Banned adviser jailed for stealing shares worth $1.5m


A former financial adviser has been jailed after being found guilty of stealing shares worth almost $1.5 million to meet margin calls on his mother's margin lending account.
Todd Michael King was sentenced to two years imprisonment on Friday, after being convicted of stealing two parcels of Westfarmers Ltd shares worth $1,479,050 from a client's account, between July 2007 and June 2008.
The Australian Securities and Investments Commission (ASIC) permanently banned King from working as an adviser in May 2011, after an investigation found that he had engaged in misleading and deceptive conduct associated with the theft of the Westfarmers shares.
The ASIC investigation found that King had breached the Corporations Act 2001, by placing a scanned copy of a client's signature on a document which made possible the unauthorised transfer of 40,000 client shares with a value of approximately $1.5 million.
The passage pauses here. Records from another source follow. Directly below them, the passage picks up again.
/-- Settles O20: both save the PC in R7 first, so the base R7 reads what was saved. -/
theorem jsrSavesPcInR7First : Obligations.JsrSavesPcInR7First := by
  intro s
  have hkept : ∀ v, RegsKeptBut .r7 s ((s.setReg .r7 s.pc).setPc v) := fun _ _ hr => s.setReg_reg_of_ne s.pc hr
  refine ⟨fun off => ⟨_, exec_jsr s off, s.setReg_reg_same .r7 s.pc, rfl, rfl, hkept _, s.setReg_setPc_outsideKept _ _ _⟩,
    fun base => ⟨_, exec_jsrr s base, s.setReg_reg_same .r7 s.pc, fun hb => s.setReg_reg_of_ne s.pc hb, ?_, rfl, hkept _,
      s.setReg_setPc_outsideKept _ _ _⟩⟩
  rintro rfl
  exact s.setReg_reg_same .r7 s.pc

end Sys2Proof.Machine
end

section
/-! SUPPORT. Loads and stores (43_load.md, 44_store.md): what one read through the read port may change, and what one store
changes. -/

namespace Sys2Proof.Machine

/-! ## Loads -/

/-- A read through the read port does what the read port may do. -/
theorem State.memRead_effect (s : State) (a : Word) : ReadPortEffect a s (s.memRead a).2 where
  memory b hb := by
    by_cases h : a = Config.KBSR_ADDR
    · exact s.memRead_word a (hb h).1 (hb h).2
    · rw [s.memRead_of_ne h]
  devices _ _ := rfl
  input := by
    split
    · next h => subst h; exact (State.memRead_kbsr_inputKept (s := s)).1
    · next h => exact (State.memRead_inputKept h).1
  draws := by
    split
    · next h => subst h; exact (State.memRead_kbsr_inputKept (s := s)).2
    · next h => exact (State.memRead_inputKept h).2
  output := s.memRead_output a
  halted := s.memRead_halted a
  busy := s.memRead_busy a

/-- A read's word is the stored word, except at the status word (R53). -/
theorem State.memRead_fst_of_ne (s : State) {a : Word} (h : a ≠ Config.KBSR_ADDR) : (s.memRead a).1 = s.word a := by
  rw [s.memRead_of_ne h]

section
variable (s : State) (dr : Reg) (ea : Word)

theorem State.loadFrom_reg_same : (s.loadFrom dr ea).reg dr = (s.memRead ea).1 :=
  (s.memRead ea).2.setRegCC_reg_same dr _

/-- A load's register write is outside what the read port may change. -/
theorem State.loadFrom_effect : ReadPortEffect ea s (s.loadFrom dr ea) :=
  have ⟨memory, devices, input, draws, output, halted, busy⟩ := s.memRead_effect ea
  ⟨memory, devices, input, draws, output, halted, busy⟩

/-- How LD, LDI and LDR end: the word the read port gives, its flag, and the frame. -/
theorem State.loadFrom_ending :
    (s.loadFrom dr ea).reg dr = (s.memRead ea).1 ∧ (ea ≠ Config.KBSR_ADDR → (s.loadFrom dr ea).reg dr = s.word ea) ∧
      FlagDescribes (s.loadFrom dr ea).cond ((s.loadFrom dr ea).reg dr) ∧ RegsKeptBut dr s (s.loadFrom dr ea) ∧
      (s.loadFrom dr ea).pc = s.pc ∧ ReadPortEffect ea s (s.loadFrom dr ea) :=
  ⟨s.loadFrom_reg_same dr ea, fun h => (s.loadFrom_reg_same dr ea).trans (s.memRead_fst_of_ne h),
    (s.memRead ea).2.setRegCC_flagDescribes dr _, fun _ h => s.loadFrom_reg_of_ne ea h, s.loadFrom_pc dr ea,
    s.loadFrom_effect dr ea⟩

end

/-- Settles O21: LD and LDR are the one load, at their addresses. -/
theorem ldAndLdrLoadThroughTheReadPort : Obligations.LdAndLdrLoadThroughTheReadPort :=
  fun dr s => ⟨fun off => ⟨_, exec_ld s dr off, s.loadFrom_ending dr _⟩,
    fun base off => ⟨_, exec_ldr s dr base off, s.loadFrom_ending dr _⟩⟩

/-- Settles O22: LDI is the one load, from the state that the pointer read leaves. -/
theorem ldiLoadsThroughItsPointer : Obligations.LdiLoadsThroughItsPointer := by
  intro dr off s s1 ptr h
  have hptr : ptr = (s.memRead (s.pcRel9 off)).1 := (congrArg Prod.fst h).symm
  have hs1 : s1 = (s.memRead (s.pcRel9 off)).2 := (congrArg Prod.snd h).symm
  subst hptr hs1
  obtain ⟨hreg, hplain, hflag, hregs, hpc, heffect⟩ :=
    (s.memRead (s.pcRel9 off)).2.loadFrom_ending dr (s.memRead (s.pcRel9 off)).1
  exact ⟨_, exec_ldi s dr off, hreg, fun hne => s.memRead_fst_of_ne hne, hplain, hflag,
    fun r hr => (hregs r hr).trans (s.memRead_reg _ r), hpc.trans (s.memRead_pc _), s.memRead_effect _, heffect⟩

/-! ## Stores -/

/-- A stored word that the next fetch reads is what was stored, except at the status word (R70). -/
theorem State.memWrite_fetched (s : State) {a : Word} (v : Word) (ha : a = (s.memWrite a v).pc)
    (hplain : (s.memWrite a v).pc ≠ Config.KBSR_ADDR) : (s.memWrite a v).fetched = v := by
  rw [State.fetched, State.memRead_fst_of_ne _ hplain, ← ha]
  exact s.setWord_word_same a v

/-- All that a store changes and leaves alone, and what is fetched after it. -/
theorem State.memWrite_ending (s : State) (a v : Word) :
    (s.memWrite a v).word a = v ∧ (∀ b, b ≠ a → (s.memWrite a v).word b = s.word b) ∧ RegsKept s (s.memWrite a v) ∧
      (s.memWrite a v).pc = s.pc ∧ (s.memWrite a v).cond = s.cond ∧ (s.memWrite a v).output = s.output ∧
      InputKept s (s.memWrite a v) ∧ (s.memWrite a v).halted = s.halted ∧ (s.memWrite a v).busy = s.busy ∧
      (a = (s.memWrite a v).pc → (s.memWrite a v).pc ≠ Config.KBSR_ADDR → (s.memWrite a v).fetched = v) := by
  obtain ⟨hword, hother, hregs, hpc, hcond, hout, hhalted, hbusy, hinput⟩ := writePortIsPlainStorage s a v
  exact ⟨hword, hother, hregs, hpc, hcond, hout, hinput, hhalted, hbusy, s.memWrite_fetched v⟩

/-- Settles O24: ST and STR are the one store, at their addresses; STI is it too, from the state its pointer read leaves. -/
theorem storesWriteOneWholeWord : Obligations.StoresWriteOneWholeWord := by
  refine fun sr s => ⟨fun off => ⟨_, exec_st s sr off, s.memWrite_ending _ _⟩,
    fun base off => ⟨_, exec_str s sr base off, s.memWrite_ending _ _⟩, fun off ptr s1 h => ?_⟩
  have hptr : ptr = (s.memRead (s.pcRel9 off)).1 := (congrArg Prod.fst h).symm
  have hs1 : s1 = (s.memRead (s.pcRel9 off)).2 := (congrArg Prod.snd h).symm
  subst hptr hs1
  obtain ⟨hword, hother, hregs, hpc, hcond, hout, hinput, hhalted, hbusy, hfetched⟩ :=
    (s.memRead (s.pcRel9 off)).2.memWrite_ending (s.memRead (s.pcRel9 off)).1 (s.reg sr)
  exact ⟨_, exec_sti s sr off, fun hne => s.memRead_fst_of_ne hne, s.memRead_effect _, hword, hother,
    fun r => (hregs r).trans (s.memRead_reg _ r), hpc.trans (s.memRead_pc _), hcond.trans (s.memRead_cond _),
    hout.trans (s.memRead_output _), hinput, hhalted.trans (s.memRead_halted _), hbusy.trans (s.memRead_busy _), hfetched⟩

end Sys2Proof.Machine
end

section
/-! SUPPORT. The trap services but the string ones (45_trap.md), and the reads that go on waiting: what a blocking read that ends
does, and what one that waits does, once for GETC and IN, started or resumed. -/

namespace Sys2Proof.Machine

variable {s t u : State} {c : Byte}

/-! ## A blocking read -/

/-- The next answer depends on the two input fields alone. -/
theorem InputKept.draw_fst (h : InputKept s t) : t.draw.1 = s.draw.1 := by
  obtain ⟨hinput, hdraws⟩ := h
  unfold State.draw
  rw [hinput, hdraws]
  split <;> rfl

/-- What a blocking read gives depends on the two input fields alone. -/
theorem InputKept.charIn_fst (h : InputKept s t) : t.charIn.1 = s.charIn.1 := by
  have hanswer : t.draw.1 = s.draw.1 := h.draw_fst
  revert hanswer
  unfold State.charIn
  rcases s.draw with ⟨answer, s₁⟩
  rcases t.draw with ⟨answer', t₁⟩
  rintro ⟨⟩
  cases answer <;> rfl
The ASIC investigation also found that he transferred funds from a client's account for his own use in breach of an agreement with another client not to do so.
ASIC Commissioner John Price backed the court's decision to jail King.
"A jail sentence shows that the court views misconduct by financial advisers very seriously," he said.
"ASIC will continue to focus on holding advisers who break the law to account in order to maintain consumer confidence in the financial services industry."
While the court sentenced King to two years in jail, he was also made eligible for parole.